Problem to work on:
Go to the line holding "run := s.sel.run ++" in the entries below and write out exactly every line down to and including the line holding "s.sel with run".

Saved data entries
/-- R299 to R301, R306, R307, R320: an idle selection unit takes the command at the head of its queue by its MODE, and grants
it or refuses it with its code. R293, R297, R311, R314, R315: a unit takes the elements of a data message; with the last of
them it writes its results and sends done. -/
def Obligations.SelectionUnitsWork : Prop :=
  (
  ∀ (s : State) (c : Nat) (x : HubCmd), c < 68 → s.held = false → s.wall.closed = false → s.selHead c = some x →
    (s.sel.run.any fun p => p.1 == c) = false → s.msgLegal (x.message (.unit c) {}) = true →
    let mode := (parseSel x.block).mode
    let code := (s.selCode x.block).1
    let queue := s.sel.queue.erase (c, x)
    let sent := fun (t : State) (body : MsgBody) => t.mortar.flight = s.mortar.flight ++ [{
      cls := .rsp, src := .unit c, dst := .brick x.brick, tag := 0x40, parity := s.mortar.parity, body := body }]
    let takes := fun (i : Instr) =>
      (code = 0 → ∃ t, exec i s = .next t ∧ t.sel = { s.sel with
          queue := queue
          run := s.sel.run ++ [(c, { brick := x.brick, parity := x.parity, block := x.block, taken := 0, rows := [] })] } ∧
        sent t (.selGrant (parseSel x.block).unit)) ∧
      (code ≠ 0 → ∃ t, exec i s = .next t ∧ t.sel.queue = queue ∧ t.sel.run = s.sel.run ∧
        t.num Obj.LAST_FAULT_CODE = code ∧ t.num Obj.SEL_REFUSED = (s.inc32 Obj.SEL_REFUSED 1).num Obj.SEL_REFUSED ∧
        sent t (.selDone code))
    ((mode = 0 ∨ mode = 3) → takes (.select c {})) ∧ (mode = 1 → takes (.unique c {})) ∧ (mode = 2 → takes (.segReduce c {}))
  ) ∧ (
  ∀ (s : State) (m : Msg) (b c : Nat) (l : List Elem) (r : SelRun), s.delivers m → m.src = .brick b → m.dst = .unit c →
    s.sel.run.find? (fun p => p.1 == c && p.2.brick == b) = some (c, r) →
    (s.sel.ue.any fun y => y / 512 == c) = false → (s.sel.ce.any fun y => y / 512 == c) = false →
    let q := parseSel r.block
    (m.body = .selData l false → r.taken + l.length ≤ q.n * q.rows →
      ∃ t, exec (.selData m) s = .next t ∧ t.mortar = (s.ejected m).mortar ∧
        t.sel = { s.sel with run := s.sel.run.map (fun p => if p.1 == c then (p.1, s.selElements r l) else p) }) ∧
    (m.body = .selData l true → r.taken + l.length = q.n * q.rows →
      ∃ t, exec (.selLastData m) s = .next t ∧ t.sel.run = s.sel.run.filter (fun p => p.1 != c) ∧
        t.sel.queue = s.sel.queue ∧
        t.mortar.flight = (s.ejected m).mortar.flight ++
          ((selWrites q ((s.fmtOf q.format).width / 8) (s.selElements r l).rows).map (fun x => MsgBody.selResult x.1 x.2) ++
            [MsgBody.selDone 0]).map (fun x => {
              cls := .rsp, src := .unit c, dst := .brick b, tag := 0x40, parity := s.mortar.parity, body := x }))
  )

/-- R297, R301, R302, R343, R348: a grant lets the brick that waits for it send its elements, cut into data messages, and its
firing is finished. -/
def Obligations.GrantsSendTheElements : Prop :=
  ∀ (s : State) (m : Msg) (b x : Nat) (f : Firing), s.delivers m → m.dst = .brick b → (s.brickAt b).firing = some f →
    f.phase = .waitGrant →
    let elems := fun size : Nat => f.elems.map (fun y => (y.1, y.2 % 2 ^ (8 * size)))
    (∀ c, m.src = .unit c → m.body = .selGrant x →
      let q := parseSel (s.runBlock c)
      let w := if q.seg then 8 else (s.fmtOf q.format).width / 8
      ∃ t, exec (.selGrant m) s = .next t ∧
        (t.brickAt b).firing = some { f with phase := .finished, elems := [] } ∧
        t.mortar.flight = (s.ejected m).mortar.flight ++ (State.dataFlits (56 / w) (elems w)).map (fun y => {
          cls := .req, src := .brick b, dst := .unit c, tag := 0x40, parity := s.mortar.parity, body := .selData y.1 y.2 })) ∧
    (∀ k, m.src = .bank k → m.body = .csaGrant x →
      ∃ t, exec (.csaGrant m) s = .next t ∧
        (t.brickAt b).firing = some { f with phase := .finished, elems := [] } ∧
        t.mortar.flight = (s.ejected m).mortar.flight ++ (State.dataFlits 7 (elems 8)).map (fun y => {
          cls := .req, src := .brick b, dst := .bank k, tag := 0x41, parity := s.mortar.parity, body := .csaData y.1 y.2 }))

/-- R99, R314, R354, R379: a result write of an edge block puts its octets into the SRAM of its brick, and no other octet of
the wall changes. -/
def Obligations.ResultsReachTheSram : Prop :=
  ∀ (s : State) (m : Msg) (b off : Nat) (d : List Byte), s.delivers m → m.dst = .brick b →
    (∀ w ∈ State.partialWords b off d.length, w ∉ s.wall.sramUe) →
    let stored := fun t : State => Store.getMany t.wall.sramDefault t.wall.sram (b * 2 ^ 18 + off) d.length = d ∧
      (∀ a, a < b * 2 ^ 18 + off ∨ b * 2 ^ 18 + off + d.length ≤ a →
        Store.get t.wall.sramDefault t.wall.sram a = Store.get s.wall.sramDefault s.wall.sram a) ∧
      t.mortar = (s.ejected m).mortar ∧ t.hbm = s.hbm ∧ t.sched = s.sched
    (m.body = .selResult off d → ∃ t, exec (.selResultWrite m) s = .next t ∧ stored t) ∧
    (m.body = .csaResult off d → ∃ t, exec (.csaResultWrite m) s = .next t ∧ stored t) ∧
    (m.body = .egsResult off d → ∃ t, exec (.egsResultWrite m) s = .next t ∧ stored t)

/-- R316, R317, R368, R384: done ends the outstanding command of its tag; without a fault the token of the command goes to its
successor, with one the op faults. -/
def Obligations.DonesPassTheToken : Prop :=
  ∀ (s : State) (m : Msg) (b tag : Nat) (o : Outstanding), s.delivers m → m.dst = .brick b →
    (s.brickAt b).out.find? (fun x => x.tag == tag) = some o → (s.brickAt b).firing = none →
    let done := fun (c : Instr) (code : Nat) => ∃ t, exec c s = .next t ∧
      (t.brickAt b).out = (s.brickAt b).out.filter (fun x => x.tag != tag) ∧
      (code ≠ 0 → t.mortar = (s.ejected m).mortar ∧ ∃ f, t.faults.reports = s.faults.reports ++ [f] ∧ f.code = code ∧
        f.phys = b / 64 ∧ f.pos = b % 64 ∧ f.slot = o.slot) ∧
      (code = 0 → o.succEn = false → t.faults = s.faults ∧ t.mortar = (s.ejected m).mortar) ∧
      (code = 0 → ∀ d, o.succEn = true → s.physBrick o.succCourse (o.succPos % 64) = some d → t.faults = s.faults ∧
          t.mortar.flight = (s.ejected m).mortar.flight ++ [{
            cls := .tok, src := .brick b, dst := .brick d, tag := 0, parity := s.mortar.parity
            body := .token o.succSlot 0 0 0
            due := if b = d then State.tokenSlot (s.ejected m).mortar.flight b (s.ejected m).mortar.flight.length (s.wall.bc + 2) else s.wall.bc + 2 }]) ∧
      (code = 0 → o.succEn = true → s.physBrick o.succCourse (o.succPos % 64) = none → t.mortar = (s.ejected m).mortar ∧
        ∃ f, t.faults.reports = s.faults.reports ++ [f] ∧ f.code = 0x0212 ∧ f.slot = o.slot)
    (∀ code, tag = 0x40 → m.body = .selDone code → done (.selDone m) code) ∧
    (∀ code u v g, tag = 0x41 → m.body = .csaDone code u v g → done (.csaDone m) code) ∧
    (∀ code u v g, tag = m.tag → m.body = .egsDone code u v g → done (.egsDone m) code)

Written reply:
          run := s.sel.run ++ [(c, { brick := x.brick, parity := x.parity, block := x.block, taken := 0, rows := [] })] } ∧
        sent t (.selGrant (parseSel x.block).unit)) ∧
      (code ≠ 0 → ∃ t, exec i s = .next t ∧ t.sel.queue = queue ∧ t.sel.run = s.sel.run ∧
        t.num Obj.LAST_FAULT_CODE = code ∧ t.num Obj.SEL_REFUSED = (s.inc32 Obj.SEL_REFUSED 1).num Obj.SEL_REFUSED ∧
        sent t (.selDone code))
    ((mode = 0 ∨ mode = 3) → takes (.select c {})) ∧ (mode = 1 → takes (.unique c {})) ∧ (mode = 2 → takes (.segReduce c {}))
  ) ∧ (
  ∀ (s : State) (m : Msg) (b c : Nat) (l : List Elem) (r : SelRun), s.delivers m → m.src = .brick b → m.dst = .unit c →
    s.sel.run.find? (fun p => p.1 == c && p.2.brick == b) = some (c, r) →
    (s.sel.ue.any fun y => y / 512 == c) = false → (s.sel.ce.any fun y => y / 512 == c) = false →
    let q := parseSel r.block
    (m.body = .selData l false → r.taken + l.length ≤ q.n * q.rows →
      ∃ t, exec (.selData m) s = .next t ∧ t.mortar = (s.ejected m).mortar ∧
        t.sel = { s.sel with run := s.sel.run.map (fun p => if p.1 == c then (p.1, s.selElements r l) else p) }) ∧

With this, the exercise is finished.